- _Data to process_
⁂

-- ==== Sys2Proof/Laws/KeptPlait.lean ====
section
/-! SUPPORT. What the operations of Machine/Plait.lean keep (Laws/Kept.lean). -/

set_option maxRecDepth 8000
set_option Elab.async false

namespace Sys2Proof.Machine

theorem State.plaitFail_kept {s₀ s : State} {code off : Nat} (hk : Kept s₀ s) : Kept s₀ ((State.plaitFail s code off)) := by
  unfold State.plaitFail
  repeat' first
    | with_reducible assumption
    | ((try lift_lets -underBinder); intro x; clear_value (hx : x = _); refine Kept.cut (a := s₀) hx ?_ (fun hk' => ?_); rotate_left; clear hx; rotate_right)
    | ((try lift_lets -underBinder); intro x)
    | with_reducible apply State.setAll_kept
    | with_reducible apply State.plaitEvent_kept
    | (with_reducible apply Kept.of_eq2; with_reducible assumption)
    | (with_reducible apply Kept.of_eq3; with_reducible assumption)
    | (with_reducible apply Kept.of_eq4; with_reducible assumption)
    | with_reducible apply Kept.foldl
    | with_reducible apply Kept.foldl₁
    | with_reducible apply Kept.foldl₂
    | with_reducible apply Kept.foldl₃
    | exact id
    | exact List.Subset.refl _
    | split
    | dsimp +zetaDelta -zeta only
    | with_reducible apply Kept.frame
    | intro _
    | dsimp only

theorem State.setPiece_kept {s₀ s : State} {b : Nat} {p : Piece} (hk : Kept s₀ s) : Kept s₀ ((State.setPiece s b p)) := by
  unfold State.setPiece
  repeat' first
    | with_reducible assumption
    | ((try lift_lets -underBinder); intro x; clear_value (hx : x = _); refine Kept.cut (a := s₀) hx ?_ (fun hk' => ?_); rotate_left; clear hx; rotate_right)
    | ((try lift_lets -underBinder); intro x)
    | with_reducible apply State.set_kept
    | (with_reducible apply Kept.of_eq2; with_reducible assumption)
    | (with_reducible apply Kept.of_eq3; with_reducible assumption)
    | (with_reducible apply Kept.of_eq4; with_reducible assumption)
    | with_reducible apply Kept.foldl
    | with_reducible apply Kept.foldl₁
    | with_reducible apply Kept.foldl₂
    | with_reducible apply Kept.foldl₃
    | exact id
    | exact List.Subset.refl _
    | split
    | dsimp +zetaDelta -zeta only
    | with_reducible apply Kept.frame
    | intro _
    | dsimp only

theorem State.closeQueues_kept {s₀ s : State} {qs : List QueueRec} (hk : Kept s₀ s) : Kept s₀ ((State.closeQueues s qs)) := by
  unfold State.closeQueues
  repeat' first
    | with_reducible assumption
    | ((try lift_lets -underBinder); intro x; clear_value (hx : x = _); refine Kept.cut (a := s₀) hx ?_ (fun hk' => ?_); rotate_left; clear hx; rotate_right)
    | ((try lift_lets -underBinder); intro x)
    | with_reducible apply State.set_kept
    | (with_reducible apply Kept.of_eq2; with_reducible assumption)
    | (with_reducible apply Kept.of_eq3; with_reducible assumption)
    | (with_reducible apply Kept.of_eq4; with_reducible assumption)
    | with_reducible apply Kept.foldl
    | with_reducible apply Kept.foldl₁
    | with_reducible apply Kept.foldl₂
    | with_reducible apply Kept.foldl₃
    | exact id
    | exact List.Subset.refl _
    | split
    | dsimp +zetaDelta -zeta only
    | with_reducible apply Kept.frame
    | intro _
    | dsimp only

theorem State.stageSection_kept {s₀ s : State} {x : Section} (hk : Kept s₀ s) : Kept s₀ ((State.stageSection s x)) := by
  unfold State.stageSection
  repeat' first
    | with_reducible assumption
    | ((try lift_lets -underBinder); intro x; clear_value (hx : x = _); refine Kept.cut (a := s₀) hx ?_ (fun hk' => ?_); rotate_left; clear hx; rotate_right)
    | ((try lift_lets -underBinder); intro x)
    | with_reducible apply State.setPiece_kept
    | with_reducible apply State.closeQueues_kept
    | (with_reducible apply Kept.of_eq2; with_reducible assumption)
    | (with_reducible apply Kept.of_eq3; with_reducible assumption)
    | (with_reducible apply Kept.of_eq4; with_reducible assumption)
    | with_reducible apply Kept.foldl
    | with_reducible apply Kept.foldl₁
    | with_reducible apply Kept.foldl₂
    | with_reducible apply Kept.foldl₃
    | exact id
    | exact List.Subset.refl _
    | split
    | dsimp +zetaDelta -zeta only
    | with_reducible apply Kept.frame
    | intro _
    | dsimp only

⁂

- _Description of the task_
Copy each line above containing the string "stageSection".

- _Solution to the exercise_
theorem State.stageSection_kept {s₀ s : State} {x : Section} (hk : Kept s₀ s) : Kept s₀ ((State.stageSection s x)) := by
  unfold State.stageSection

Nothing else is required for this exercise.